- Born: 7 October 1780
- Died: 14 March 1838 (aged 57)
- Spouse: Mary Anne Evans ​(m. 1815)​

= Wyndham Lewis (politician) =

British politician

Wyndham Lewis (7 October 1780 – 14 March 1838) was a British politician and a close associate of Benjamin Disraeli, whom his widow married after his death.

== Biography ==
Lewis was the son of Reverend Wyndham Lewis, of Tongwynlais, Glamorganshire. From his family Lewis of Van, he inherited shares in the Dowlais Iron Company and substantial estates in Glamorgan, Monmouthshire and Gloucestershire. He entered Lincoln's Inn as a student in 1812, and was called to the bar in 1819. He was also a major in the county militia, a justice of the peace, and a deputy lieutenant.

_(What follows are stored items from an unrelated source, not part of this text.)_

-- ==== Sys2Proof/Machine/Convert.lean ====
section
/-! DEFINITION. The conversion instructions (spec/07_isa_vector_float.md R207–R211). -/

namespace Sys2Proof.Machine

/-- FCVT (R208). DESIGN CHOICE (log 86): with one format as source and target and s = 1, an infinity gives the largest value of its sign,
as R93 rounds it, though R208 does not list it among its three exceptions. -/
def execFcvt (x : CvtOp) (s : State) : Out :=
  dataOp s x.h false .w32 6 [(x.a, false)] x.d false fun g _ i t =>
    let c := modeOf g.fmt x.m
    froundF x.dty c.m c.s c.f (readVal g x.h i t x.sty c.f x.a)

/-- A value converted to an integer type: always clamped (R209). -/
def toInt (d : Ty) (m : RM) (a : FVal) : Int :=
  match a with
  | .nan => 0
  | .inf neg => if neg then loOf d else hiOf d
  | .fin neg k e => clampTo d (toIntegral m neg k e)

/-- FCVTI (R209). DESIGN CHOICE (log 77): with UNI = 1 a result of a signed type is sign-extended to 64 bits, as R209 writes it under
R174, where R185 has every result of the chapter zero-extended. -/
def execFcvti (x : CvtOp) (s : State) : Out :=
  dataOp s x.h false (widthOf x.dty.wide) 6 [(x.a, false)] x.d x.dty.wide fun g _ i t =>
    let c := modeOf g.fmt x.m
    extResult x.dty (toInt x.dty c.m (readVal g x.h i t x.sty c.f x.a))

/-- ICVTF (R210). -/
def execIcvtf (x : CvtOp) (s : State) : Out :=
  dataOp s x.h false (widthOf x.sty.wide) 6 [(x.a, x.sty.wide)] x.d false fun g _ i t =>
    let c := modeOf g.fmt x.m
    froundF x.dty c.m c.s c.f (fint (readInt g x.h i t x.sty x.a))

end Sys2Proof.Machine
end

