/-- AWR (R400). -/
def execAwr (x : AccMove) (s : State) : Out :=
  interlocked s x.h (accMoveOk x) none (some x.acc.toNat) fun s _ g =>
    let part := takingPart g x.h .w32 s.cycle
    ((accMoveCells x part).foldl (fun g' e =>
      setAcc g' x.acc.toNat e.2.1 (x.col.toNat + e.2.2)
        (readPlace g (.v (x.v.toNat + e.2.2)) e.1 false (s.cycle + beatOffset .w32 part e.1))) g, beatCount .w32 part)

/-- The live rows of R384: M and the lanes enabled. -/
def rowsLive (g : Group) (m : Nat) : BitVec 64 :=
  BitVec.ofNat 64 ((below 64 fun i => decide (i < m) && g.mask.getLsbD (i % 32)).foldl (fun a i => a + 2 ^ i) 0)

/-- MMA and MMAS at issue (R384, R385, R396). -/
def mmaOp (s : State) (x : MmaOp) (scaled : Bool) (word : DWord) : Out :=
  issue s x.h false fun s gid g => withSlot .mat s gid g <|
    let len := instrLen x.h false
    let r := roleOf s g
    if !accOk r x.ad || !tileOk r x.ta || !tileOk r x.tb || (scaled && !tileOk r x.ts) || !srcInRole r false x.rows
        || !mmaAccepts g.fmt scaled then raiseIllegal s gid g len
    else
      let m : Nat := match lowestEnabled g with
        | none => 0
        | some i => if x.all then 64 else min (readSrc g x.h i s.cycle 32 x.rows) 64
      let op := MatOp.mma x.ad.toNat x.ta.toNat x.tb.toNat (if scaled then some x.ts.toNat else none) m (rowsLive g m)
      finish (enqueueMat s gid g word op []) gid g 1 len

/-- MMA (R396). -/
def execMma (x : MmaOp) (s : State) : Out := mmaOp s x false (entryWord (.mma x))

/-- MMAS (R396). -/
def execMmas (x : MmaOp) (s : State) : Out := mmaOp s x true (entryWord (.mmas x))

/-- ACVT at issue (R401). -/
def execAcvt (h : Hdr) (t acc : BitVec 4) (part : BitVec 2) (ty : Ty) (s : State) : Out :=
  issue s h false fun s gid g => withSlot .mat s gid g <|
    let len := instrLen h false
    let r := roleOf s g
    if !tileOk r t || !accOk r acc || (ty == .i8 && fmtAcc g.fmt) then raiseIllegal s gid g len
    else
      match actsIn g h s.cycle with
      | none => finish s gid g 1 len
      | some _ =>
        finish (enqueueMat s gid g (entryWord (.acvt h t acc part ty)) (.acvt t.toNat acc.toNat part.toNat ty) []) gid g 1 len

/-! ### TASM (R395) -/

/-- A value of `n` bytes at a cursor's value address, through L1 under the page's request type, as CVAL reads it (R362). -/
def walkValue (va : DWord) (n : Nat) : Wm Nat := do
  let k ← get
  match secWindow k.s k.w ⟨true, va.toNat / 64, none, false⟩ with
  | some b =>
    let x ← walkWindow b va n
    noteWalk [va]
    return leNat x
  | none =>
    let l ← walkPage va
    let k ← get
    let (s, lines, r) := leafSector k.s k.w l l.rt false 15 false k.lines va
    set { k with s := s, lines := lines }
    match r with
    | .ok d =>
      noteWalk [va]
      pure (sectorValue d (va.toNat % 64) n)
    | .error e => throw (walkErr va e)

/-- The gathering loop: the line and the cursor after it. -/
def gatherLoop (l : Lvl) (ew k0 : Nat) : Nat → Cur → Nat → Wm (Nat × Cur)
  | 0, c, line => pure (line, c)
  | fuel + 1, c, line => do
    if c.done || decide (c.crd ≥ k0 + 256 / ew) then return (line, c)
    let line ← if c.crd < k0 then pure line else do
      let v ← walkValue (valueAddr l c) (ew / 8)
      let at_ := ew * (c.crd - k0)
      pure (line - lineElem ew line (c.crd - k0) * 2 ^ at_ + v * 2 ^ at_)
    gatherLoop l ew k0 fuel (← stepCursor l c) line

/-- One lane of TASM: its line, and its cursor. -/
def gatherLane (c : LaneCtx) (ca : BitVec 4) (k0 : Src) (ew : Nat) : Wm LaneOut := do
  let (cur, v) ← c.readCur ca.toNat
  let l := Lvl.ofNat v
  if !ordered l || l.vw * 8 != ew then throw .state
  let (line, cur) ← gatherLoop l ew (c.src 32 k0) walkFuel cur 0
  return { LaneOut.empty with curs := [curOut ca cur v], val := line }

/-- Gathered lines of one half tile, as bytes. -/
def gatheredBytes (lines : List (Nat × Nat)) : List Byte :=
  (List.range 32).flatMap fun t => leBytes 32 (match lines.find? fun e => e.1 == t with | some e => e.2 | none => 0)

/-- A cursor that TASM has moved: an interlocked result (R388). -/
def putCursor (g : Group) (now lane : Nat) (c : Nat × Nat × Nat) : Group :=
  writePlace (writePlace g .inter .portable false now (.c c.1) lane c.2.1) .inter .portable false now (.cap c.1) lane c.2.2

/-- TASM (R395). DEDUCED (log 38): the k0 that its entry keeps for a save is its lowest lane's. -/
def execTasm (h : Hdr) (t ca : BitVec 4) (k0 : Src) (hi : Bool) (w16 : Bool) (s : State) : Out :=
  issue s h false fun s gid g => withSlot .mat s gid g <|
    let len := instrLen h false
    let r := roleOf s g
    if !tileOk r t || !decide (ca.toNat < r.curs) || !srcInRole r false k0 then raiseIllegal s gid g len
    else
      let part := takingPart g h .w32 s.cycle
      let ctx := fun i => (⟨g, h, i, s.cycle + beatOffset .w32 part i⟩ : LaneCtx)
      let (k, outs) := runLanes (fun i => gatherLane (ctx i) ca k0 (if w16 then 16 else 8)) part (Walker.start s g) []
      let s := k.s
      let errs := laneErrors outs
      if !errs.isEmpty then takeCErr s gid g len errs
      else
        let oks := laneOks outs
        let g' := noteLoad
          (oks.foldl (fun g o => o.2.curs.foldl (fun g c => putCursor g s.cycle o.1 c) g) (k.kept.foldl keepRecord g)) k.reads
        let s' := setGroup s gid g'
        if !capturesFit s gid g' then park s gid g len .capture
        else
          let op := MatOp.tasm t.toNat hi (gatheredBytes (oks.map fun o => (o.1, o.2.val))) (maskOf part)
          let first := (part.head?).elim 0 fun i => (ctx i).src 32 k0
          let s := enqueueMat s' gid g' (entryWord (.tasm h t ca k0 hi w16)) op [] (BitVec.ofNat 64 first)
          finish s gid g' (max 1 (beatCount .w32 part)) len

/-! ### Performing entries (R387, R390) -/

/-- The first entry of a core's matrix queue that has not performed, with those before it. -/
def nextEntry (c : Core) : Option (List MatEntry × MatEntry × List MatEntry) :=
  match c.mat.span fun e => e.finish.isSome with
  | (a, e :: b) => some (a, e, b)
  | (_, []) => none

/-- Whether an earlier entry that writes one of the tiles has not retired. -/
def tileBusy (before : List MatEntry) (gid : Nat) (tiles : List Nat) : Bool :=
  before.any fun e => e.gid == gid && match e.op.writesTile with | some t => tiles.contains t | none => false

/-- Whether a re-entered TLD or TST has yet to be translated (R405). -/
def needsPages (e : MatEntry) : Bool :=
  match e.op with
  | .tld _ _ _ n | .tst _ _ _ n => e.pages.isEmpty && decide (0 < n)
  | _ => false

/-- An entry meets a poisoned sector, or a line that is no codec line: its context ends, without precision (R346, R390,
R489). -/
def entryLost (s : State) (g : Group) (e : XErr) : State :=
  match e with
  | .lost pa =>
    endContext s { groupRec s g 15 with cause := 1, pc := 0, addr := BitVec.ofNat 64 pa }
  | _ => endContext s { groupRec s g 8 with pc := 0 }

/-- A re-entered TLD or TST is translated afresh; a fault parks its group, and a walk that reads a poisoned sector ends its context (R222,
R405, R489). -/
def recaptureEntry (core : Nat) (s : State) (e : MatEntry) : State :=
  let lines : Option (DWord × Int × Nat × Kind) := match e.op with
    | .tld _ a st n => some (a, st, n, .read)
    | .tst _ a st n => some (a, st, n, .write)
    | _ => none
  match lines, getGroup s e.gid with
  | some (a, st, n, k), some g =>
    if !needsPages e then s
    else
      let w := whoOf s g
      let ps := ((lineAddrs a st n).map fun va => lineItem va).flatMap (piecesOf s w)
      let (s, chk) := checkAccess s w k ps
      if !chk.bad.isEmpty then
        match g.wait with
        | .fault _ => s
        | _ => pageFault s e.gid { g with prevVer := g.lastVer, prevMask := g.lastMask } 0 (chk.bad.map fun p => (p.1, p.2.1, g.mask))
      else
        match walkLost chk.map with
        | some pa => entryLost s g (.lost pa)
        | none =>
          let pages := keepLeaves s w chk.map (distinct (ps.map fun p => p.sec.page))
          let c := getCore s core
          setCore s core { c with mat := c.mat.map fun x => if x.id == e.id then { x with pages := pages } else x }
  | _, _ => s

/-- The re-entered entries that `which` selects are translated, in order. -/
def recaptureAll (s : State) (core : Nat) (which : MatEntry → Bool) : State :=
  ((getCore s core).mat.filter which).foldl (recaptureEntry core) s

/-- Whether the next entry of a core's matrix queue may start (R107, R274, R387). -/
def matMayStart (s : State) (core : Nat) (before : List MatEntry) (e : MatEntry) : Bool :=
  let c := getCore s core
  fencesAllow c .mat e.id && !needsPages e &&
    match e.op with
    | .mma _ ta tb ts _ _ => decide (c.arrayFree ≤ s.cycle) && !tileBusy before e.gid (ta :: tb :: ts.toList)
    | .tst t _ _ _ => !tileBusy before e.gid [t]
    | _ => true

/-- The next entry of a kind performs: `act` gives the state, the cycle it retires and its counter adds. -/
def performMat (core : Nat) (kind : MatOp → Bool) (s : State)
    (act : State → MatEntry → Group → State × Nat × List Nat) : Out :=
  match nextEntry (getCore s core) with
  | none => .next s
  | some (before, e, _) =>
    if !kind e.op || !matMayStart s core before e then .next s
    else
      match entryGroup s core e.gid with
      | none => .next s
      | some g =>
        let (s, till, adds) := act s e g
        let c := getCore s core
        .next (setCore s core { c with mat := c.mat.map fun x =>
          if x.id == e.id then { x with finish := some till, terms := adds } else x })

He sat as Member of Parliament for Cardiff Boroughs from 1820 to 1826, for Aldeburgh from 1827 to 1829 and for Maidstone from 1835 to 1838.

Lewis married Mary Anne, daughter of John Evans, in 1816. They had no children. He died in March 1838, in London's Mayfair, aged 57. His widow married Benjamin Disraeli in 1839 and was created Viscountess Beaconsfield in 1868.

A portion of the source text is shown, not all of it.